• [YOUR GOAL]:
Please return the lines of the data below, word for word, from the first line through the line containing "let ee := if".

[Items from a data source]
━━━━━━━━━━

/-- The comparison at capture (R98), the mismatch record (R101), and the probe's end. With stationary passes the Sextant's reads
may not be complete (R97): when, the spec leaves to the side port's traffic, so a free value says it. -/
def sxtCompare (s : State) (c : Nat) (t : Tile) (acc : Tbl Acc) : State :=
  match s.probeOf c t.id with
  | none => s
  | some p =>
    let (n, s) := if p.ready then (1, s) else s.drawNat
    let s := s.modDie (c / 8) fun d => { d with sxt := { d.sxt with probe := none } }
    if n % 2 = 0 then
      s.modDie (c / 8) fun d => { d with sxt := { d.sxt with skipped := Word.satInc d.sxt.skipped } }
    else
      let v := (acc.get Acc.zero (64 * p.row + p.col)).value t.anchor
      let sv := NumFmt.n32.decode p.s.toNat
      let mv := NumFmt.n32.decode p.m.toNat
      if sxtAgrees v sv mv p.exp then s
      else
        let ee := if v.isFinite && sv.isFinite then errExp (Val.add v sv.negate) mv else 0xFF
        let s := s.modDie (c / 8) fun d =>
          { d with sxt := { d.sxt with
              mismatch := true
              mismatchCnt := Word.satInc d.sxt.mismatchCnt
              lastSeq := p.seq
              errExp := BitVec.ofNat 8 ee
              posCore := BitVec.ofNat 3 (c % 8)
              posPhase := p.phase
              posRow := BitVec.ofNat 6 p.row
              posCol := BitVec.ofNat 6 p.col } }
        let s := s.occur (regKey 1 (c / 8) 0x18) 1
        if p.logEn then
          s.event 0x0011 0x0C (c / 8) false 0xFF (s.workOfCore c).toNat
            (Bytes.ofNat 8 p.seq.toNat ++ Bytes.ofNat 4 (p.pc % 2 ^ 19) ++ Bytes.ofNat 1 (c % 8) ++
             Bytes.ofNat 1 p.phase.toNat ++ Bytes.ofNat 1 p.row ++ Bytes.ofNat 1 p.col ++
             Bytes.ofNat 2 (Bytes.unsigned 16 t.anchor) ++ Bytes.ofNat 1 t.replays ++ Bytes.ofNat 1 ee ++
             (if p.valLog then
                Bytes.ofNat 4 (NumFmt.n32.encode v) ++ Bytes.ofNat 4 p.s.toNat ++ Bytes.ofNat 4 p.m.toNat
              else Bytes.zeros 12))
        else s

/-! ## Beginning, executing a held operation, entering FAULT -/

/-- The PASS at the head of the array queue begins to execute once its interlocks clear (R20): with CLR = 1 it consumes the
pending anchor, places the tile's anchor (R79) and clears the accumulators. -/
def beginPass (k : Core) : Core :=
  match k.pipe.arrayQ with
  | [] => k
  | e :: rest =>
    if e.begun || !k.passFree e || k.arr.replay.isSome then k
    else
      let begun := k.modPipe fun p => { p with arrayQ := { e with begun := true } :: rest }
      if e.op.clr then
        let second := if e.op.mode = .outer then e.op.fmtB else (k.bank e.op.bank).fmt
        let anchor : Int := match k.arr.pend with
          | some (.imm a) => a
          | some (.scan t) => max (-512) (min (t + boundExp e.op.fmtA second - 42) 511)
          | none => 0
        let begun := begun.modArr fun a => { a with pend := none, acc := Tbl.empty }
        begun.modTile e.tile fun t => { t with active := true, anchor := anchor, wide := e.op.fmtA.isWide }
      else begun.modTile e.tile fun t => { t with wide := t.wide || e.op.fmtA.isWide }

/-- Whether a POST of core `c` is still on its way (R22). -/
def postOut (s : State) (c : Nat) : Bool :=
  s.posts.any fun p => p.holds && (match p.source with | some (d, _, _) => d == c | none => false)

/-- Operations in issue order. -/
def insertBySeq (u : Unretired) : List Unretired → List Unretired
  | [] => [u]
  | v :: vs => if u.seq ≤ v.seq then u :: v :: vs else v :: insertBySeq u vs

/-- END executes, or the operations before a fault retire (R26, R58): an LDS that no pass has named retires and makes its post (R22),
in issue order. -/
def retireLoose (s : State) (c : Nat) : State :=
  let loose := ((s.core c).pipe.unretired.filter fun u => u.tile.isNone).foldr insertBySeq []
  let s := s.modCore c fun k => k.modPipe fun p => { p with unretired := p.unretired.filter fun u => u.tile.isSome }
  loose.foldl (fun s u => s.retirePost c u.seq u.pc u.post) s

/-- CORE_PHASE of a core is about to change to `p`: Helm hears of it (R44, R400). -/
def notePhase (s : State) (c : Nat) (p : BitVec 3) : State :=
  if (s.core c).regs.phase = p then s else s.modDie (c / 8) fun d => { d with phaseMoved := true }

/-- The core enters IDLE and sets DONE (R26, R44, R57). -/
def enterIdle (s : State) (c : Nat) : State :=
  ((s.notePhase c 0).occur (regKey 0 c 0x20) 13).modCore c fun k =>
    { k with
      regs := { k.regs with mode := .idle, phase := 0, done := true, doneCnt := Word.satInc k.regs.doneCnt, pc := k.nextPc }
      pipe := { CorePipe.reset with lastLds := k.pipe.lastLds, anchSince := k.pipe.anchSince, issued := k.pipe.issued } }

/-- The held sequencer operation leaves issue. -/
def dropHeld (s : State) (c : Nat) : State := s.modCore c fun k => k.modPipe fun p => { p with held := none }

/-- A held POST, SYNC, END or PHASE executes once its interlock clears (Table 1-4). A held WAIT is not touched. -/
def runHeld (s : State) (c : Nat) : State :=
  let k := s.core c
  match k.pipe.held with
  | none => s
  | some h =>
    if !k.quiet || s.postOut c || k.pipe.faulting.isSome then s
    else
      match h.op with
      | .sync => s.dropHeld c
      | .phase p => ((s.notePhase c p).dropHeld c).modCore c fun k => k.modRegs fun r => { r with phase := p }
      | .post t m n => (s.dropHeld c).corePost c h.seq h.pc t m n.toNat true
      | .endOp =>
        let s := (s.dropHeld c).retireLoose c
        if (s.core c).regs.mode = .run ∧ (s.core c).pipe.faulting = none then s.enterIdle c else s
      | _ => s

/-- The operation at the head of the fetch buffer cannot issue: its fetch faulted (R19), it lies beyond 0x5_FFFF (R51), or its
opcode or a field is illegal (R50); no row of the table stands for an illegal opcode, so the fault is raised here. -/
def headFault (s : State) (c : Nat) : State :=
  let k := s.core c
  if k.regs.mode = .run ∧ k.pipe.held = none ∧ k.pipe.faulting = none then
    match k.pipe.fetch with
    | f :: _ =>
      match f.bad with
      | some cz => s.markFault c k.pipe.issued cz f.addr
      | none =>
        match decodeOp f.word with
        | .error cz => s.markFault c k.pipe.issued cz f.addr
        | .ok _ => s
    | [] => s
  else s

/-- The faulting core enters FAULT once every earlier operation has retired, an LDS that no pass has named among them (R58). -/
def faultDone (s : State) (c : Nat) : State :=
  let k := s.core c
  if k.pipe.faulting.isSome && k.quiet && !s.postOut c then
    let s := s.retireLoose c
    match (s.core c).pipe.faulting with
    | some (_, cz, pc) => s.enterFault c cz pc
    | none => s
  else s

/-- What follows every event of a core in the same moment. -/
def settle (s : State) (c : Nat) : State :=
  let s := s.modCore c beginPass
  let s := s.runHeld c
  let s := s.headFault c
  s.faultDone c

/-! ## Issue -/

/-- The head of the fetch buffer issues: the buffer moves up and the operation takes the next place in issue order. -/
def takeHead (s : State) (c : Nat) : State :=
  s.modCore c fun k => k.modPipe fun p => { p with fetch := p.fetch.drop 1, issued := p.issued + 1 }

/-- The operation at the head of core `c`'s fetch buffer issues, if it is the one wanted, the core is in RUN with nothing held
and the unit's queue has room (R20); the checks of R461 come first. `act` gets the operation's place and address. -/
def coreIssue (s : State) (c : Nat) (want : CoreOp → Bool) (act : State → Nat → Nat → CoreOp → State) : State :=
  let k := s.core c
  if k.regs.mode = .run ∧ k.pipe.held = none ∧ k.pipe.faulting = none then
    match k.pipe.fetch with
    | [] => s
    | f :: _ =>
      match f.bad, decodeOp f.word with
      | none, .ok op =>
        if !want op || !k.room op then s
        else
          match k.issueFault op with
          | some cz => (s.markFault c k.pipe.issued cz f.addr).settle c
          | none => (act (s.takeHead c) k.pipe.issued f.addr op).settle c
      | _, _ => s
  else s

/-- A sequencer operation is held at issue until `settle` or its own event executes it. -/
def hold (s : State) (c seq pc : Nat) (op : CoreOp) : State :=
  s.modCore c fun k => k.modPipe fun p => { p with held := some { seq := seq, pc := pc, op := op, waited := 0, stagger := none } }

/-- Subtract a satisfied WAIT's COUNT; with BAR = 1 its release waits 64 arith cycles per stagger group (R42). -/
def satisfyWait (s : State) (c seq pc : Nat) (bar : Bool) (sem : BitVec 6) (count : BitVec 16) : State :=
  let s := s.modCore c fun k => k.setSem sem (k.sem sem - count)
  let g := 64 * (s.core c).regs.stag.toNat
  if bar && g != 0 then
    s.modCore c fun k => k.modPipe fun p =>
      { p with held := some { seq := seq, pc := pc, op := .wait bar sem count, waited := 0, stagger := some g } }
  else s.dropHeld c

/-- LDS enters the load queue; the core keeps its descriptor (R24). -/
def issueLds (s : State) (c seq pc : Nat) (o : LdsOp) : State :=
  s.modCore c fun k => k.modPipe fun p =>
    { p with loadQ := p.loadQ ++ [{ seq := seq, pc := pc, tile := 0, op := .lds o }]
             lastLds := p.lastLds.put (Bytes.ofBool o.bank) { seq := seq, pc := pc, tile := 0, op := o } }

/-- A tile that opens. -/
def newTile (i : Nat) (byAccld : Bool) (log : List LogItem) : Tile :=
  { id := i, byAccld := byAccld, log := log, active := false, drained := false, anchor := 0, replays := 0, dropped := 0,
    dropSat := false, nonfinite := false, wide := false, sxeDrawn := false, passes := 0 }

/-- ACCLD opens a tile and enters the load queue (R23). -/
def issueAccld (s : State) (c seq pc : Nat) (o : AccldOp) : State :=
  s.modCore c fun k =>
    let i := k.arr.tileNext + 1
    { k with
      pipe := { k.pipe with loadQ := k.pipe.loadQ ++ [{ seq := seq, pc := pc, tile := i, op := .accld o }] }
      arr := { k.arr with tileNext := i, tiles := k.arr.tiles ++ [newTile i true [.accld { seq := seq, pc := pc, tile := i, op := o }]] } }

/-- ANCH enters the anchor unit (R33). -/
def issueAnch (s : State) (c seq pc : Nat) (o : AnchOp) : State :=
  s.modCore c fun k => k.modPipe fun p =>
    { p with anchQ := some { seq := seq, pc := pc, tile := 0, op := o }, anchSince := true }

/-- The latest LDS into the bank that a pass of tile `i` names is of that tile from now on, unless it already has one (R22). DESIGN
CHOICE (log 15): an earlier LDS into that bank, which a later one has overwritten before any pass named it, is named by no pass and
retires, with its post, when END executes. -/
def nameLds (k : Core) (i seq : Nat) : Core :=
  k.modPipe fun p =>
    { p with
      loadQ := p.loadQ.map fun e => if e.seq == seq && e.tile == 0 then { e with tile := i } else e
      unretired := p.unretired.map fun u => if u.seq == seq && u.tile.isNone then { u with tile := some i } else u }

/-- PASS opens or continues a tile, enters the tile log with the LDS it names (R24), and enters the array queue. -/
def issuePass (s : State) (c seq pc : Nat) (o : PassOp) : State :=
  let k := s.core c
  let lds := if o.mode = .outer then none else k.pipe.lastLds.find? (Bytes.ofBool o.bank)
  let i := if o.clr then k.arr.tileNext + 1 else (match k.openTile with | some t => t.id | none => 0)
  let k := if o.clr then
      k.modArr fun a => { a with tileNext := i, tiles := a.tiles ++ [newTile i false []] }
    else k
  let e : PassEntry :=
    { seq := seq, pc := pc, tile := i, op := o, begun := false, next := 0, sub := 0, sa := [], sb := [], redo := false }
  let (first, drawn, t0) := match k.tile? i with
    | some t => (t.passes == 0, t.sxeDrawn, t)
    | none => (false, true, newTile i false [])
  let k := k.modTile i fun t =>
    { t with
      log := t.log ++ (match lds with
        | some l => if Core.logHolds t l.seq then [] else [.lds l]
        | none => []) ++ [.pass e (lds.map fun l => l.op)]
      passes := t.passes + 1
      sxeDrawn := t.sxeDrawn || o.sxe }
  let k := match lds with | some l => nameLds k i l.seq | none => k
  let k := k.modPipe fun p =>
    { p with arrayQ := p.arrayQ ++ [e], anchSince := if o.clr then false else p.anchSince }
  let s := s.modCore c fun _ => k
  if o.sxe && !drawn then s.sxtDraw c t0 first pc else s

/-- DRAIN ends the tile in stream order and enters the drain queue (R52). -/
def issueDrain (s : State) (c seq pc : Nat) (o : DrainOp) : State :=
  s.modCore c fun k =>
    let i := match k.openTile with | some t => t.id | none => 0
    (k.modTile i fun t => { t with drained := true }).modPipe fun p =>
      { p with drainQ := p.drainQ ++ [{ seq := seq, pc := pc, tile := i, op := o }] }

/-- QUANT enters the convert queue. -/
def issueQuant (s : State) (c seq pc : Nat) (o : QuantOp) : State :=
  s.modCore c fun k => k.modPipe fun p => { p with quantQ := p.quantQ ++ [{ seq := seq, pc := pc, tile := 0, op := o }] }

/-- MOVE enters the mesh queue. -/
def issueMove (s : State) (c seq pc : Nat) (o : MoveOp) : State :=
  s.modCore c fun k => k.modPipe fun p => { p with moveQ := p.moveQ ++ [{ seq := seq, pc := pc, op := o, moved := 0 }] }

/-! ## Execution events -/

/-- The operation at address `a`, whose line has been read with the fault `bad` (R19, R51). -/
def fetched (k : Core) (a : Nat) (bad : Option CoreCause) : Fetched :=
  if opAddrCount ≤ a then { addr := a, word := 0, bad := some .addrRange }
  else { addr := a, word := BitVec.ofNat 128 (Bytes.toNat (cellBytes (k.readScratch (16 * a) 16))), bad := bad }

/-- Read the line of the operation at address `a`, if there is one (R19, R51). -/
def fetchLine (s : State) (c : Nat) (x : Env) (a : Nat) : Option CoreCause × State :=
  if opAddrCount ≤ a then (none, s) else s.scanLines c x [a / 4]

━━━━━━━━━━

• [PROBLEM SOLUTION]:
/-- The comparison at capture (R98), the mismatch record (R101), and the probe's end. With stationary passes the Sextant's reads
may not be complete (R97): when, the spec leaves to the side port's traffic, so a free value says it. -/
def sxtCompare (s : State) (c : Nat) (t : Tile) (acc : Tbl Acc) : State :=
  match s.probeOf c t.id with
  | none => s
  | some p =>
    let (n, s) := if p.ready then (1, s) else s.drawNat
    let s := s.modDie (c / 8) fun d => { d with sxt := { d.sxt with probe := none } }
    if n % 2 = 0 then
      s.modDie (c / 8) fun d => { d with sxt := { d.sxt with skipped := Word.satInc d.sxt.skipped } }
    else
      let v := (acc.get Acc.zero (64 * p.row + p.col)).value t.anchor
      let sv := NumFmt.n32.decode p.s.toNat
      let mv := NumFmt.n32.decode p.m.toNat
      if sxtAgrees v sv mv p.exp then s
      else
        let ee := if v.isFinite && sv.isFinite then errExp (Val.add v sv.negate) mv else 0xFF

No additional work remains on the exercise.